Re: [pcre-dev] Proposal for a new API for PCRE

Top Page
Delete this message
Author: jcd
Date:  
To: pcre-dev
Subject: Re: [pcre-dev] Proposal for a new API for PCRE

>The solution to this is of course Unicode, which does away with code
>pages. I get the feeling that gradually everything in the ASCII world
>will move over to Unicode, and code pages will be a thing of the past
>(and of EBCDIC :-). Locales are still useful for specifying how to
>format dates, currency, and so on, but not for character sets.


This is not true for everone, due to the way Unicode groups overlooked
a number of issues and settled for below-par choices. As if they were
short on free codepoints!

There are a number of unhandled exceptions which are a real pain to
deal with.

The turkish dotted vs. dotless i for instance is an easy example. I
seem to recall that there was a thread on this few months ago, or maybe
on another list. Anyway whatever casing option is in effect PCRE will
mix dotted and dotless i (which are distinct letters in Turkish.)

Another issue is with character classes ranges. You would think that
[a-k] and [x-z] are well defined for latin scripts but that's not the
case. Lithuanian places y between i and j so both ranges fail for
Lithuanian strings.

Similarly, Finnish treats W as a variant of V which comes before V:
[a-v] should include w for Finnish strings. Swedish did the same
before the 2006 reform.

Several eastern latin scripts like Hungarian use contractions (dz, cz,
...).

German use two distinct sorting order and ae, oe, ue are ä, ö, ü
respectively in German phonebooks.

Welch uses several contractions as well which need special handling.

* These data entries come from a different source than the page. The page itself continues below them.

/-- Settles O56: the operations, and the remaining sub-steps of a tick, that are excluded are all that have the counters (the
trackers) among their parts. -/
theorem countersAndTrackersPrivate : Obligations.CountersAndTrackersPrivate := by
  refine ⟨fun i s t hexec hreset => ?_, fun s t hstep hreset => ?_⟩
  · have h := exec_runs s i t hexec
    refine ⟨fun hnext htransmit htick => ?_, fun haccept hhdr hlisten htick => ?_⟩
    · exact h.counters_of_excluded (P := (i = ·)) rfl hreset hnext htransmit htick
    · exact h.trackers_of_excluded (P := (i = ·)) rfl hreset haccept (fun j hj he => hhdr (he ▸ hj)) hlisten htick
  · refine ⟨fun hnext htransmit htick hgoes => ?_, fun haccept hhdr hlisten htick hgoes => ?_⟩
    · obtain ⟨i, hruns, h⟩ | ⟨hturn, h⟩ | ⟨-, h⟩ := step_cases hstep
      · exact h.counters_of_excluded (P := (stepRuns · s)) hruns hreset hnext htransmit htick
      · exact (h _ (by decide) (tickWithin_of_no_dispatch (hgoes hturn))).counters (by decide)
      · exact h.counters (by decide)
    · obtain ⟨i, hruns, h⟩ | ⟨hturn, h⟩ | ⟨-, h⟩ := step_cases hstep
      · exact h.trackers_of_excluded (P := (stepRuns · s)) hruns hreset haccept hhdr hlisten htick
      · obtain ⟨hpoll, hpkt, hhandler⟩ := hgoes hturn
        exact (h _ (by decide) (tickWithin_of_no_accept hpoll hpkt hhandler)).trackers (by decide)
      · exact h.trackers (by decide)

/-- Settles O57: no operation but a tick, a handler, an inbound packet and reset has the scheduler's registers among its parts,
and a send that goes on writes no restricted part. -/
theorem schedulerStatePrivate : Obligations.SchedulerStatePrivate := by
  intro s t h
  have hkept : t.scheduler = s.scheduler := by
    obtain ⟨i, hexec, hhdr, hstate, htick, hreset⟩ | ⟨hstep, k, hturn⟩ := h
    · refine (exec_runs s i t hexec).scheduler ?_
      rw [scheduler_mem_instrParts]
      rintro (hfmt | hfmt | ⟨n, rfl⟩ | rfl)
      exacts [hhdr hfmt, hstate hfmt, htick n rfl, hreset rfl]
    · obtain ⟨i, ⟨hport, -⟩, -⟩ | ⟨htick, -⟩ | ⟨-, h⟩ := step_cases hstep
      · simp [hturn] at hport
      · simp [hturn] at htick
      · exact h.scheduler (by decide)
  simpa only [State.scheduler, Prod.mk.injEq] using hkept

/-- Settles O58: every operation keeps the parameters, and only reset and `CFG.WR` have `FLT` and the configuration among their
parts; the sub-steps of a tick and a send that goes on have neither. -/
theorem fltStickyAndConfigPrivate : Obligations.FltStickyAndConfigPrivate := by
  refine ⟨fun i s t hexec => ?_, fun s t hstep => ?_⟩
  · have h := exec_runs s i t hexec
    exact ⟨h.faults_of_excluded (P := (i = ·)) rfl, h.params,
      fun hwrite => (config_eq_iff s t).1 (h.config_of_excluded (P := (i = ·)) rfl hwrite)⟩
  · obtain ⟨i, hruns, h⟩ | ⟨-, h⟩ | ⟨-, h⟩ := step_cases hstep
    · exact ⟨h.faults_of_excluded (P := (stepRuns · s)) hruns, h.params,
        fun hwrite => (config_eq_iff s t).1 (h.config_of_excluded (P := (stepRuns · s)) hruns hwrite)⟩
    · have htick := h _ (by decide) (tickWithin_all _ _)
      exact ⟨fun _ => htick.faults (by decide), htick.params, fun _ => (config_eq_iff s t).1 (htick.config (by decide))⟩
    · exact ⟨fun _ => h.faults (by decide), h.params, fun _ => (config_eq_iff s t).1 (h.config (by decide))⟩

end Sys2Proof.Machine
end

section
/-! SUPPORT. The obligations on single operations: `TQ.ENQ`, `TQ.MARK`, `RT.ACCEPT` of a fragment, `CFG.WR`. -/
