-- ==== Sys2Proof/Machine/State.lean ====
section
/-! DEFINITION. The machine's state as plain data, its value after reset, and the reasons a step can stop
(10_state.md R20 to R35). -/

namespace Sys2Proof.Machine

/-- The 256 byte cells (R40) as (address, byte) pairs in one canonical form (`Memory.wf`). An address that is not
listed reads as `Config.memReset`, the value every cell has after reset (R33, R55). -/
abbrev Memory := List Host.Cell

/-- The canonical form from address `lo` on: addresses strictly rising and inside the address space, no entry equal to
what an unlisted address reads as. -/
def Memory.wfFrom (lo : Nat) : Memory → Bool
  | [] => true
  | (a, v) :: rest =>
    decide (lo ≤ a) && decide (a < Config.memSize) && decide (v ≠ Config.memReset) && Memory.wfFrom (a + 1) rest

/-- The memory is in canonical form, so equal memories are equal data. -/
def Memory.wf (m : Memory) : Bool := Memory.wfFrom 0 m

/-- The complete architectural state (R20), the output sequence (R10), and the platform's STACK_FLOOR (R7). -/
structure State where
  /-- M: 256 cells of 8 bits: program, data and stack (R40). -/
  mem : Memory
  /-- R0 to R7; R7 is the stack pointer (R21, R22). -/
  regs : Vector Byte 8
  /-- FL: bit 0 E, bit 1 G, bit 2 L (R28). -/
  fl : Byte
  /-- pc: the address of the opcode byte of the instruction being executed, or next to be (R25). -/
  pc : Byte
  /-- RUN: the running flag (R31). -/
  run : Bool
  /-- FAULT_CAUSE: 0, or the cause code of R151 (R32). -/
  faultCause : BitVec 3
  /-- FAULT_PC: the pc of the faulting instruction (R32). -/
  faultPc : Byte
  /-- FAULT_IR: the opcode byte fetched, 0x00 when the fault came before it was read (R32). -/
  faultIr : Byte
  /-- Out: the bytes PRN has emitted, oldest first (R10, R35). The environment's, appended to and never read;
  assumption 6. -/
  out : List Byte
  /-- STACK_FLOOR: the platform's OPEN parameter (R7, D6). The MODEL's own field: no step writes it; assumption 5. -/
  stackFloor : Byte
  deriving DecidableEq, Repr

/-- The faults the core raises (R151), with the three raising points of `OutOfBounds` told apart (R154). Taking one is
a next state (Ops.lean, `takeFault`): R158 says what it writes. -/
inductive FaultKind where
  /-- No handler for the opcode byte (R152). -/
  | unsupportedOpcode
  /-- The ALU was asked for an operation other than compare (R153). -/
  | unsupportedAluOperation
  /-- `OutOfBounds` at the fetch: pc > 0xFD (R81). -/
  | outOfBoundsFetch
  /-- `OutOfBounds` at a sequential advance past 0xFF (R87). -/
  | outOfBoundsAdvance
  /-- `OutOfBounds` at a push or a pop with SP outside its legal range (R111, R112). -/
  | outOfBoundsStack
  /-- A register operand byte above 7 (R155). -/
  | invalidRegister
  deriving DecidableEq, Repr

/-- The host's reasons to stop WITHOUT a next state. There are none: every fault of the spec is taken as its R158
describes it, which is a next state (assumption 3), and every state has a next state (R85), so nothing raises a
constructor of this type and the type has none. Safe. -/
inductive Fault where
  deriving DecidableEq, Repr

/-- The host's reasons to refuse an instruction. -/
inductive Refusal where
  /-- An instruction without a meaning in exec's arm. Nobody raises it: all eleven have their meaning. Safe. -/
  | notModelled (mnemonic : String)
  deriving DecidableEq, Repr

/-- What the meaning of an instruction, and a step, answer. -/
abbrev Result := Host.Outcome State Fault Refusal

/-- The machine right after reset, before the loader runs (R33, R180). -/
def State.reset : State where
  mem := []
  regs := #v[Config.gprReset, Config.gprReset, Config.gprReset, Config.gprReset,
             Config.gprReset, Config.gprReset, Config.gprReset, Config.spReset]
  fl := Config.flReset
  pc := Config.pcReset
  run := true
  faultCause := 0
  faultPc := 0x00
  faultIr := 0x00
  out := []
  stackFloor := Config.stackFloorDefault

end Sys2Proof.Machine
end

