/-- Settles O24. -/
theorem advanceOutOfBoundsFaults : Obligations.AdvanceOutOfBoundsFaults := by
  intro s r x hrun htop hr
  have hpc : s.pc.toNat = 0xFD := congrArg BitVec.toNat htop
  have hs : s.Ready := ⟨hrun, hpc.le⟩
  have hseq : seqPc 3 s = .error .outOfBoundsAdvance := seqPc_error (by omega)
  refine ⟨?_, fun hx => ?_⟩
  · rw [exec, execLdi, regOperand_ok hr, hseq]
    exact perform_error hs opcLdi .outOfBoundsAdvance
  · rw [exec, execCmp, regOperand_ok hr, regOperand_ok hx, hseq]
    exact perform_error hs opcCmp .outOfBoundsAdvance

end Sys2Proof.Machine
end

section
/-! SUPPORT. Noninterference: a register that no operand names (10_state.md R21) and the output (10_state.md R35) stay out of
what an instruction does, because every operation of its handler commutes with replacing them. Settles O37 and O38. -/

namespace Sys2Proof.Machine

/-! ### Stack operations and an update that keeps SP, STACK_FLOOR and memory apart -/

/-- Opening a slot commutes with an update that keeps SP and STACK_FLOOR and commutes with writing SP. -/
theorem openSlot_commute {g : State → State} {s : State} (hsp : (g s).sp = s.sp)
    (hfloor : (g s).stackFloor = s.stackFloor) (hset : ∀ v, (g s).setSp v = g (s.setSp v)) :
    openSlot (g s) = (openSlot s).map g := by
  unfold openSlot State.pushOk
  rw [hsp, hfloor, hset]
  split_ifs <;> rfl

/-- A pop commutes with such an update when it keeps memory. -/
theorem stackPop_commute {g : State → State} {s : State} (hsp : (g s).sp = s.sp)
    (hfloor : (g s).stackFloor = s.stackFloor) (hmem : (g s).mem = s.mem) (hset : ∀ v, (g s).setSp v = g (s.setSp v)) :
    stackPop (g s) = (stackPop s).map (Prod.map id g) := by
  unfold stackPop State.popOk State.memRead
  rw [hsp, hfloor, hset, hmem]
  split_ifs <;> rfl

/-! ### Another register -/

/-- Two writes to different registers commute. -/
theorem State.writeReg_comm (s : State) {i j : RegIx} (hij : i ≠ j) (v w : Byte) :
    (s.writeReg j w).writeReg i v = (s.writeReg i v).writeReg j w :=
  congrArg (fun regs => { s with regs := regs }) (Vector.set_comm w v (Fin.val_ne_of_ne hij.symm))

/-- A register reads the same after a write to another. -/
theorem State.readReg_writeReg_ne (s : State) {i j : RegIx} (hij : i ≠ j) (w : Byte) :
    (s.writeReg j w).readReg i = s.readReg i :=
  (s.readReg_writeReg j i w).trans (if_neg hij.symm)

/-- An operand byte that names another register: the rest of the handler need commute for that register only. -/
theorem regOperand_bind_commute {r : Byte} {j : RegIx} (hj : j.val ≠ r.toNat) {g : State → State}
    {k k' : RegIx → Except FaultKind State} (hk : ∀ i, i ≠ j → k' i = (k i).map g) :
    (regOperand r >>= k') = (regOperand r >>= k).map g := by
  rcases regOperand_cases r with ⟨hr, e⟩ | ⟨-, e⟩ <;> rw [e]
  · exact hk _ fun h => hj (congrArg Fin.val h).symm
  · rfl

section OtherRegister

variable {s : State} {j : RegIx} (v : Byte)

theorem State.sp_writeReg (hj : j ≠ 7) : (s.writeReg j v).sp = s.sp := s.readReg_writeReg_ne hj.symm v

theorem openSlot_writeReg (hj : j ≠ 7) : openSlot (s.writeReg j v) = (openSlot s).map (State.writeReg · j v) :=
  openSlot_commute (g := (State.writeReg · j v)) (State.sp_writeReg v hj) rfl fun w => s.writeReg_comm hj.symm w v

theorem stackPush_writeReg (hj : j ≠ 7) (b : Byte) :
    stackPush b (s.writeReg j v) = (stackPush b s).map (State.writeReg · j v) :=
  bind_commute_map (openSlot_writeReg v hj) fun t => by
    rw [State.sp_writeReg v hj]; rfl

theorem stackPop_writeReg (hj : j ≠ 7) :
    stackPop (s.writeReg j v) = (stackPop s).map (Prod.map id (State.writeReg · j v)) :=
  stackPop_commute (g := (State.writeReg · j v)) (State.sp_writeReg v hj) rfl rfl fun w =>
    s.writeReg_comm hj.symm w v

/-- CALL re-reads the same byte: whether its push lands there depends on SP, pc and STACK_FLOOR (R120). -/
theorem callOperand_writeReg (hj : j ≠ 7) (r : Byte) : callOperand r (s.writeReg j v) = callOperand r s := by
  unfold callOperand State.callAlias State.pushOk
  rw [State.sp_writeReg v hj]
  rfl

theorem perform_writeReg {opc : Byte} {r r' : Except FaultKind State} (hr : r' = r.map (State.writeReg · j v)) :
    perform opc (s.writeReg j v) r' = mapNext (State.writeReg · j v) (perform opc s r) :=
  perform_commute (g := (State.writeReg · j v)) rfl rfl opc (fun _ => rfl) hr

end OtherRegister
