-- ==== Sys2Proof/Machine/Flags.lean ====
section
/-! DEFINITION. The status predicates of rule R25, the numeric codes of the state registers, and quiescence (rule
R244). The framer has no arithmetic condition codes. -/

namespace Sys2Proof.Machine

/-- The 2-bit code of `cab_state` (rule R15). -/
def cabStateCode : CabState → BitVec 2
  | .unknown => 0
  | .pingOther => 1
  | .execMyCmd => 2
  | .execBroadcastCmd => 3

/-- `cab_state >= EXEC_MY_CMD` (rule R156). -/
def executing (c : CabState) : Bool := decide (cabStateCode .execMyCmd ≤ cabStateCode c)

/-- The 2-bit code of `fc_mode` (rule R24). -/
def fcModeCode : FcMode → BitVec 2
  | .none => 0
  | .am => 1
  | .pm => 2
  | .h24 => 3

/-- The number of a cursor mode (rule R173). -/
def cursorModeCode : CursorMode → Nat
  | .home => 0
  | .clear => 1
  | .cursorOff => 2
  | .cursorOn => 3
  | .dispRight => 4

/-- Is a staging slot pending: `tx_cnt[s] != 0` (rules R13, R25)? -/
def pending (t : TxSlot) : Bool := t.cnt != 0

/-- Is any frame staged: the test of rule R152? -/
def anyPending (s : State) : Bool := pending s.tx0 || pending s.tx1

/-- "a clock mode has previously been established": `fc_mode != FC_NONE` (rule R25). -/
def clockEstablished (s : State) : Bool := s.fcMode != .none

/-- The condition of a FastClock event (rules R178, R179). -/
def fastClockDue (s : State) : Bool := clockEstablished s && s.fcRate != 0

/-- Quiescence (rule R244): no packet, frame, reply or staged frame is outstanding. -/
def quiescent (s : State) : Bool :=
  s.uaCnt == 0 && s.ibCnt == 0 && !s.raActive && s.tx0.cnt == 0 && s.tx1.cnt == 0

end Sys2Proof.Machine
end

In Dutch ij can be a digraph or not, but in crosswords ij fills one
square and ij is considered and taught as the 25th letter of the alphabet.

So while Unicode goes a huge step forward from codepages, it still
isn't without issues, even when considering latin scripts only.


Of course PCRE is in no way responsible for this poor situation and
there is nothing reasonable that can be done to fix these issues, but
we are still far from getting completely rid of locale considerations.


BTW I'd like to ask whether it would be possible to have a compact way
of ANDing and ORing together several category properties. NOT is
built-in with \P{}. OR can be done with alternation in look-ahead. AND
can also be done by successive look-aheads. But these constructs are
very cumbersome.

Would a more compact way be possible, for instance something like
\p{Cyrillic|Greek} for OR, \p{Devanagari+Nd} for AND and inner
parenthesis for more complex conditions like \p{Lu+(Cyrillic|Greek)}?

--
<mailto:jcd@q-e-d.org>jcd@???